After lunch, one of the guests needed to walk to the bus station to get her ticket for travel today. So, we walked across town, down the industrial area and then out of town. (where they put busses) It was quite a hike. Then we hailed a cab and had him take us to the ‘top of the mountain’. Another mountain I had not seen before with a new glorious view of the valley. (this is where we saw the clouds and rain on the horizon.) Fortunately it turned out to just be a sprinkle and we made it back to the hotel in about 20-25 minutes of straight down hill walking. The front cooled everything off and refreshed the air to a cool 60 degrees last night, but today it’s clear and warm again.

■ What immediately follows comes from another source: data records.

-- ==== Sys2Proof/Syntax.lean ====
section
/-!
DEFINITION. Syntax.lean: the commands of the block, one constructor of `Instr` per row of spec/opcode_table.json, and the data that
the world outside hands over with them: frames as they are received, canvas content, pin levels, raw conversions, the origin of an
access. The block has one sender of commands: everything that happens to it, a frame on a lane, a level on a pin, an instant of its
own time base, an access of a core, arrives in its queue in the order in which it happens.
-/

namespace Sys2Proof

/-- The origin of an access or event, as the Cairn log names it (R459): the agent (0 loader, 1–4 service core 0–3, 5 safety pair,
6 hardware, 7 remote session, 8 link reset, 9 boot ROM), the lane, the session and the key; 0xFF: none. -/
structure Origin where
  agent : Nat
  lane : Nat
  sess : Nat
  key : Nat
  deriving DecidableEq, Repr

/-- How the reception of a frame ended (R74, R105, R528): with an EOF, with an ABORT block, with a block of bad sync header, or with a
control block of unknown type; `loneHeader` and `loneType`: no frame at all, one such block between two frames. -/
inductive FrameEnd where
  | eof | abort | badHeader | badType | loneHeader | loneType
  deriving DecidableEq, Repr

/-- A Guyline frame as it stands on a lane (R78 to R80): the SOF fields, the data bytes of the blocks between SOF and EOF, the EOF
fields, and how it ended. `body` holds block b, byte j at index 8(b − 1) + j. `rsv` holds the reserved bits of SOF and EOF (R79): SOF byte 1
[7:6] in bits 0 and 1, SOF byte 3 from bit 2, EFLAGS [7:1] from bit 10, EOF bytes 2 and 3 from bit 17. -/
structure Frame where
  ftype : Nat
  dir : Nat
  wrap : Bool
  hop : Nat
  seq : Nat
  dst : Nat
  body : List Byte
  stomp : Bool
  crc : Word
  ending : FrameEnd
  rsv : Nat := 0
  deriving DecidableEq, Repr

/-- Bytes 1 to 3 of an IDLE block (R75): LSTAT [0] RXOK, [1] BEACON, [2] INRESET, [3] WRAP, and SENDER. -/
structure IdleBlock where
  rxok : Bool
  beacon : Bool
  inreset : Bool
  wrap : Bool
  sender : Nat
  deriving DecidableEq, Repr

/-- WRAP and SENDER of an IDLE block that is received (R75): whether its sender turns Tallies back, and its address. -/
structure IdlePeer where
  wrap : Bool
  sender : Nat
  deriving DecidableEq, Repr

/-- What the device samples at its pins as it comes out of reset: the configuration straps (R412), the level of BYP_RB, closed (R205), and
whether each I/O bank runs at 3.3 V (R505). -/
structure Straps where
  boot : Nat
  clkm : Nat
  lockdly : Nat
  pairsen : Bool
  bypRb : Bool
  vioa33 : Bool
  viob33 : Bool
  deriving DecidableEq, Repr

/-- What a VCAP conversion samples (R212, R215): the sample instant, a further multiple of 200 ns, the internal zero, the internal 3/4
reference. -/
inductive ConvKind where
  | sample | other | calZero | calRef
  deriving DecidableEq, Repr

/-- A source that ROUTING gives a routed slot (R282). -/
inductive LoopSource where
  | none
  | sdm (n : Nat)
  | aux (n : Nat)
  | volts
  | energySi
  | insnow
  | xused
  | iarm
  | vref
  | actseg
  | lead
  /-- VAL0 (`second = false`) or VAL1 of a segment's trunk Tally entry (R300) -/
  | segVal (segment : Nat) (second : Bool)
  | sv (stream chan : Nat)
  | hostIn (n : Nat)
  | mailbox
  deriving DecidableEq, Repr

/-- A destination of a context (R283): its slot, the kind code, the target number, and for kind 0x1 the receiving slot. -/
structure LoopDest where
  slot : Nat
  kind : Nat
  target : Nat
  slot2 : Nat
  deriving DecidableEq, Repr

/-- The program of one context as LOOPS and ROUTING give it (R264, R293): descriptors, the words of bank 0 by index, routed slots with
their sources, destinations. -/
structure LoopProg where
  ctx : Nat
  descs : List Nat
  bank0 : List Nat
  routes : List (Nat × LoopSource)
  dests : List LoopDest
  deriving DecidableEq, Repr

/-- One item of a state transfer (R375). The spec gives what each item carries and no layout of the XFER body, so the item stands beside
its frame: banks of a context (words by bank and index as 256·bank + word, active bank, swap pending); words of its delay lines by word of the
engine memory; stored state and slots after a commit; Scree state of the named tick (held[r], sign of the current, XSHARE, XIN, u values by
segment); reference run and HOSTIN values. -/
inductive XferItem where
  | banks (ctx : Nat) (coef : List (Nat × Nat)) (active : Nat) (swap : Bool)
  | delay (ctx : Nat) (words : List (Nat × Nat))
  | commit (ctx : Nat) (state slots : List (Nat × Nat))
  | scree (tick : Nat) (held : List Nat) (signPos : Bool) (xshare xin : Nat) (u : List (Nat × Nat))
  | refs (tick run : Nat) (hostin : List Nat)
  deriving DecidableEq, Repr

/-- Tick length and schedule offsets in 10 ns (R32, R33), with the defaults of R2 where a canvas leaves one unset. -/
structure Schedule where
  tick : Nat := 500
  tt : Nat := 10
  td : Nat := 170
  to_ : Nat := 200
  apply : Nat := 400
  deriving DecidableEq, Repr

/-- What a section of a canvas gives (R42). The spec names the content of each section and no layout of its bytes, so the content stands
beside them: register writes as address, value, mask; LANES: lanes and their modes; BLOCKS: instantiated blocks; LOCKS: locked blocks; SYSTEM:
tick length and schedule offsets, missed-order count, whether the system has no central, PTP domain and announce receipt timeout; volts per code and nominal capacitance (binary32), which LOOPS of a hub gives for
the segment sums (R298); RINGS: the enabled rings, each with its expected length; ARMTABLE: arm
of each segment (0xFF none) and the bipole form; LOOPS and ROUTING: programs. -/
structure SectionBody where
  writes : List (Nat × Nat × Nat)
  lanes : List (Nat × Nat)
  blocks : Nat
  locks : Nat
  sched : Schedule
  missed : Nat
  noCentral : Bool
  ptpDomain : Nat
  ptpTimeout : Nat
  rings : List (Nat × Nat)
  arms : List Nat
  bipole : Bool
  vpc : Nat
  cNom : Nat
  progs : List LoopProg
  deriving DecidableEq, Repr

/-- How a command reached the device that a register write or a frame can give: a write of the word `v` by `o`, or a frame. -/
inductive Via where
  | write (o : Origin) (v : Nat)
  | frame (lane : Nat) (f : Frame)
  deriving DecidableEq, Repr

/-- A frame on L15 as its receiver counts it (R321): length in bytes, FCS good, VLAN ID (0: untagged or priority-tagged). -/
structure EthHead where
  len : Nat
  fcsOk : Bool
  vid : Nat := 0
  deriving DecidableEq, Repr

/-- One channel of a sampled-value frame (R313, R314): its count, validity of its quality (0 good, 3 questionable, others invalid), test bit. -/
structure SvChan where
  value : Int
  validity : Nat
  test : Bool
  deriving DecidableEq, Repr

/-- A sampled-value frame on L15 (R313): destination MAC, VLAN ID (0: untagged or priority-tagged), APPID, CRC-32 of svID, simulation bit,
whether its 9-2LE structure is well formed, SmpCnt, smpSynch, channels in the order of R313. -/
structure SvFrame where
  dstMac : Nat
  vid : Nat
  appid : Nat
  idCrc : Nat
  simulated : Bool
  wellFormed : Bool
  smpCnt : Nat
  smpSynch : Nat
  chans : List SvChan
  deriving DecidableEq, Repr

/-- One PTP foreign master as an Announce message describes it, in the order of comparison of the default algorithm (R146). -/
structure MasterSt where
  priority1 : Nat
  clockClass : Nat
  accuracy : Nat
  variance : Nat
  priority2 : Nat
  identity : Nat
  steps : Nat
  deriving DecidableEq, Repr

/-- Which PTP message a command brings (R146): the one that its row names, a Follow_Up, or a management message. -/
inductive PtpKind where
  | named | followUp | management
  deriving DecidableEq, Repr

/-- A PTP message on L15 (R146): domain number, two-step flag, logMessageInterval, sequence number, source and requesting port identity,
its time stamp in ns, its correction in 2⁻¹⁶ ns, the master that an Announce describes, the kind. -/
structure PtpMsg where
  domain : Nat
  twoStep : Bool
  logInterval : Int
  seq : Nat
  source : Nat
  requesting : Nat
  time : Int
  corr : Int
  master : MasterSt
  kind : PtpKind := .named
  deriving DecidableEq, Repr
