-- ==== Sys2Proof/Machine/Fields.lean ====
section
/-!
DEFINITION. Machine/Fields.lean: a name for every register field of the spec, `BLOCK.REGISTER.FIELD` as the spec writes it, with
its local address (R523 and the defining table), lowest bit and width. Repeated registers take their index (lane, unit,
channel, context, stream, session, core) as an argument.
-/

namespace Sys2Proof.Machine

/-- A field of a register: its local address, lowest bit and width. -/
structure Fld where
  addr : Nat
  lo : Nat
  w : Nat
  deriving DecidableEq, Repr

/-- The whole register at a local address. -/
def Fld.word (addr : Nat) : Fld := ⟨addr, 0, 32⟩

That’s about it for yesterday. After dinner I walked to the Jardin to find plenty of families with kids swinging 30” flaming sparklers running and laughing around the square. At some random pattern they would ring church bells. (which are still ringing today at some celebration pattern that escapes me.) today I hear them like you would hear your neighbors car alarm. Persistent and prolonged and then suddenly stopped. Last night they were very very Loud. (Not rung like in the movies, slow and deliberate so you can count the rings. Not, ‘for whom the bell tolls.’) These were ringing all over town. (remember there are churches everywhere) Plus I was in the Jardin sitting just in front of the largest church. They would just ring and ring and ring. You could see little men up in the towers ‘spinning’ the huge bells. You could actually feel the noise in your chest. That kind of ringing. Now do this at random intervals from about 7pm till about midnight. Then have churches all around you participating. Get the picture? Now add the loudest fireworks in Mexico to the off beat times. (not firecrackers. not "pop, pop".) Explosions. (think: tremendous rumbling like canon fire from something huge and overwhelming) Not ‘rockets.’ Not something visual it’s something to hear. Something to celebrate. (akin to a thunderstorm, with thunder way off, then close, then on top of you. Totally random, very loud and impossible to ignore.)
I’m sorry to say I missed midnight mass again this year. I came back to the quiet of my room and dozed off just after midnight. Cant tell you how long the fireworks lasted but im sure it was many hours. I did hear them again this morning just after 7:30 when I got up. It’s quite an adventure!
Today at the Hotel there is some ‘big party’ followed by Christmas Lunch at 2pm. I’m told to expect: music, dancing and about 60 people. (instead of the usual 12 or so)
The bells are ringing again now. I can also hear the clip clop, clip clop, clip clop of the mounted police walking below my window. the horse on cobblestone is a music all it's own. Now other bells from a different church. Now others slower from a different direction. Each a different pitch, tone and coming from a separate direction. Now a far off tinkling bell sounds like someone in the kitchen ringing it by hand. Childrens laughter down the street and dogs barking off down the hill. It’s 12:32pm and the town is wide awake.
Have yourself a Merry Little Christmas time!